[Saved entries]
-- ==== Sys2Proof/Machine/Registers.lean ====
section
/-! DEFINITION. The control window (15_register_index.md): where each register lies (R403 to R415), what a read returns (R14, R15) and
what a write does; and the interrupt (R397). -/

namespace Sys2Proof.Machine

/-! ## Addresses (R405, R406) -/

/-- A register block with its indices and an offset in it. -/
inductive Reg where
  | ident (off : Nat)
  | ring (c off : Nat)
  | sch (off : Nat)
  | ctx (c off : Nat)
  | bank (n off : Nat)
  | trk (off : Nat)
  | gln (c off : Nat)
  | outl (c off : Nat)
  | rcp (n k : Nat)
  | rng (off : Nat)
  | seed (c off : Nat)
  | lnk (off : Nat)
  | dom (c : Nat)
  | port (p off : Nat)
  | sess (p i off : Nat)
  | hlt (off : Nat)
  | hltRg (r off : Nat)
  | lease (r p : Nat)
  | dma (r off : Nat)
  | chan (r ch off : Nat)
  | lift (off : Nat)
  | slice (i off : Nat)
  | reserved
  deriving DecidableEq, Repr

/-- A register of a context's block of stride `w`. -/
def ctxReg (s : State) (w off : Nat) (f : Nat → Nat → Reg) : Reg :=
  if off / w < s.build.contexts then f (off / w) (off % w) else .reserved

/-- A register of a link port's block (R324, R406). -/
def portReg (s : State) (p off : Nat) : Reg :=
  if s.build.linkPorts ≤ p then .reserved
  else if off < 0x100 then .port p off
  else if off < 0x500 then .sess p ((off - 0x100) / 0x40) (off % 0x40)
  else .reserved

/-- The register at an address of the link block (R405). -/
def lnkReg (s : State) (off : Nat) : Reg :=
  if off < 0x200 then .lnk off
  else if off < 0x300 then (if (off - 0x200) / 4 < s.build.contexts then .dom ((off - 0x200) / 4) else .reserved)
  else if 0x800 ≤ off && off < 0xD00 then portReg s 15 (off - 0x800)
  else if 0x1000 ≤ off then portReg s (off / 0x1000 - 1) (off % 0x1000)
  else .reserved

/-- The register at an address of the health block (R352, R353). -/
def hltReg (s : State) (off : Nat) : Reg :=
  if off < 0x100 then .hlt off
  else if off < 0x200 then
    (if (off - 0x100) / 0x20 < s.build.regions then .hltRg ((off - 0x100) / 0x20) (off % 0x20) else .reserved)
  else if 0x1000 ≤ off && off < 0x1800 then
    (if (off - 0x1000) / 0x100 < s.build.regions && off % 0x100 / 4 < s.build.positions then
      .lease ((off - 0x1000) / 0x100) (off % 0x100 / 4) else .reserved)
  else .reserved

/-- The register at an offset of a region's block (R406, R414). -/
def regionReg (s : State) (r off : Nat) : Reg :=
  if s.build.regions ≤ r then .reserved
  else if 0xF000 ≤ off && off < 0x10000 then .dma r (off - 0xF000)
  else if 0x10000 ≤ off && off < 0x12000 then .chan r ((off - 0x10000) / 0x100) (off % 0x100)
  else .reserved

/-- The register at an address of the lift block (R224, R415). -/
def liftReg (s : State) (off : Nat) : Reg :=
  if off < 0x10000 then .lift off
  else if (off - 0x10000) / 0x40 < s.build.liftBuilt then .slice ((off - 0x10000) / 0x40) (off % 0x40)
  else .reserved

/-- The register at an address of the control window. -/
def regAt (s : State) (a : Nat) : Reg :=
  if a < 0x3000 then .ident a
  else if 0x4000 ≤ a && a < 0x5000 then ctxReg s 0x40 (a - 0x4000) .ring
  else if 0x10000 ≤ a && a < 0x11000 then .sch (a - 0x10000)
  else if 0x11000 ≤ a && a < 0x12000 then ctxReg s 0x40 (a - 0x11000) .ctx
  else if 0x20000 ≤ a && a < 0x30000 then .bank ((a - 0x20000) / 0x1000) (a % 0x1000)
  else if 0x30000 ≤ a && a < 0x31000 then .trk (a - 0x30000)
  else if 0x31000 ≤ a && a < 0x32000 then ctxReg s 0x40 (a - 0x31000) .gln
  else if 0x32000 ≤ a && a < 0x33000 then ctxReg s 0x40 (a - 0x32000) .outl
  else if 0x38000 ≤ a && a < 0x3A000 then .rcp ((a - 0x38000) / 0x20) (a % 0x20 / 4)
  else if 0x40000 ≤ a && a < 0x41000 then .rng (a - 0x40000)
  else if 0x41000 ≤ a && a < 0x41400 then ctxReg s 0x10 (a - 0x41000) .seed
  else if 0x50000 ≤ a && a < 0x60000 then lnkReg s (a - 0x50000)
  else if 0x60000 ≤ a && a < 0x70000 then hltReg s (a - 0x60000)
  else if 0x100000 ≤ a && a < 0x300000 then regionReg s ((a - 0x100000) / 0x40000) ((a - 0x100000) % 0x40000)
  else if 0x300000 ≤ a then liftReg s (a - 0x300000)
  else .reserved

/-! ## Readiness (R340, R375) -/

/-- The operations that report ready (R340, R372, R375). -/
def opsReady (s : State) : BitVec 64 :=
  if s.health.wedgedSeq then 0
  else (s.seqSlots.foldl (fun a q => match q with
    | some q => a ||| q.opset
    | none => a) (0 : BitVec 64)) &&& ~~~ shadowOps s

/-- Whether a recipe reports ready (R340, R370). DEDUCED, unsafe (notes/assumptions/54.md). -/
def rcpReady (s : State) (n : Nat) : Bool := !s.health.wedgedRecipes && (s.loader.bootDone || s.rcpApplied.contains n)

/-- RDY_STAT.LIFT_CFG_DONE (R375). DEDUCED, safe (notes/assumptions/24.md). DEDUCED, unsafe (notes/assumptions/77.md). -/
def liftCfgDone (s : State) : Bool :=
  s.loader.state != .header &&
    !(s.loader.table.zipIdx).any (fun e => e.1.type == 0x30 && resOf s.loader e.2 == resPending)

/-- A word with bit i set where the i-th of 32 tests from `lo` on holds. -/
def mask32 (lo : Nat) (f : Nat → Bool) : Word := BitVec.ofNat 32 (sumNat ((List.range 32).map (fun i => b2n (f (lo + i)) * 2 ^ i)))

/-! ## Reads (R14, R15) -/

def w32 (n : Nat) : Word := BitVec.ofNat 32 n

def readIdent (s : State) (off : Nat) : Word :=
  let l := s.loader
  match off with
  | 0x0000 => 0x48414C56
  | 0x0004 => idVersion
  | 0x0008 => w32 (s.dieIndex.toNat * 16 + s.dieCountM1.toNat)
  | 0x0010 => s.build.params0
  | 0x0014 => s.build.params1
  | 0x0018 => s.build.params2
  | 0x001C => s.build.params3
  | 0x1000 => w32 (b2n l.bootDone * 2 ^ 31 + b2n l.selftestDone * 2 ^ 30 + b2n l.imageOk * 2 ^ 29 + l.slot * 2 ^ 28 +
      b2n (liftCfgDone s) * 2 ^ 27)
  | 0x1008 => mask32 0 (fun n => n < 16 && (bank s n).ready)
  | 0x100C => mask32 0 (fun r => r < s.regions.length && (region s r).ready)
  | 0x1010 => (opsReady s).extractLsb' 0 32
  | 0x1014 => (opsReady s).extractLsb' 32 32
  | 0x1018 => mask32 0 (fun n => !s.health.wedgedSeq && (s.seqSlots.getD n none).isSome)
  | 0x2000 => imgStat l
  | 0x2004 => l.imageId
  | 0x2008 => s.verify.tmo
  | 0x2010 => s.live.addrLo
  | 0x2014 => s.live.addrHi
  | 0x201C => w32 (b2n (s.live.stage != .idle) * 2 ^ 31 + s.live.result)
  | o =>
    if 0x1020 ≤ o && o < 0x1040 then mask32 (8 * (o - 0x1020)) (rcpReady s)
    else if 0x2100 ≤ o && o < 0x2200 then
      w32 (sumNat ((List.range 4).map (fun j => resOf l (o - 0x2100 + j) * 2 ^ (8 * j))))
    else 0

def readRing (s : State) (c off : Nat) : Word :=
  let x := ctxOf s c
  match off with
  | 0x28 => w32 (4 * b2n (x.emit == .cplWait) + 2 * b2n x.subErr + b2n (x.accept != .idle))
  | o => if o < 0x28 then x.ringRegs.getD (o / 4) 0 else 0

def readSch (s : State) (off : Nat) : Word :=
  match off with
  | 0x00 => w32 (b2n s.sched.sliced * 2 ^ 31 + b2n s.sched.holder.isSome * 2 ^ 30 + (s.sched.holder.getD 0) * 2 ^ 24 +
      (s.ctxs.filter (fun x => x.state == .enabled || x.state == .draining)).length)
  | 0x04 => s.sched.stallTmo
  | 0x08 => s.sched.contend
  | 0x0C => s.sched.latRsv
  | 0x10 => s.sched.event0
  | 0x14 => s.sched.event1
  | 0x18 => s.sched.evmask0
  | 0x1C => s.sched.evmask1
  | _ => 0

def CtxState.code : CtxState → Nat
  | .disabled => 0
  | .enabled => 1
  | .draining => 2
  | .stopped => 3
  | .saving => 4
  | .restoring => 5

**TASK GOAL:** Wherever the line holding "trk (off : Nat)" falls in the entries above, copy exactly from it through the line holding "(r p : Nat)", inclusive, and add nothing.

**FINAL ANSWER:**
  | trk (off : Nat)
  | gln (c off : Nat)
  | outl (c off : Nat)
  | rcp (n k : Nat)
  | rng (off : Nat)
  | seed (c off : Nat)
  | lnk (off : Nat)
  | dom (c : Nat)
  | port (p off : Nat)
  | sess (p i off : Nat)
  | hlt (off : Nat)
  | hltRg (r off : Nat)
  | lease (r p : Nat)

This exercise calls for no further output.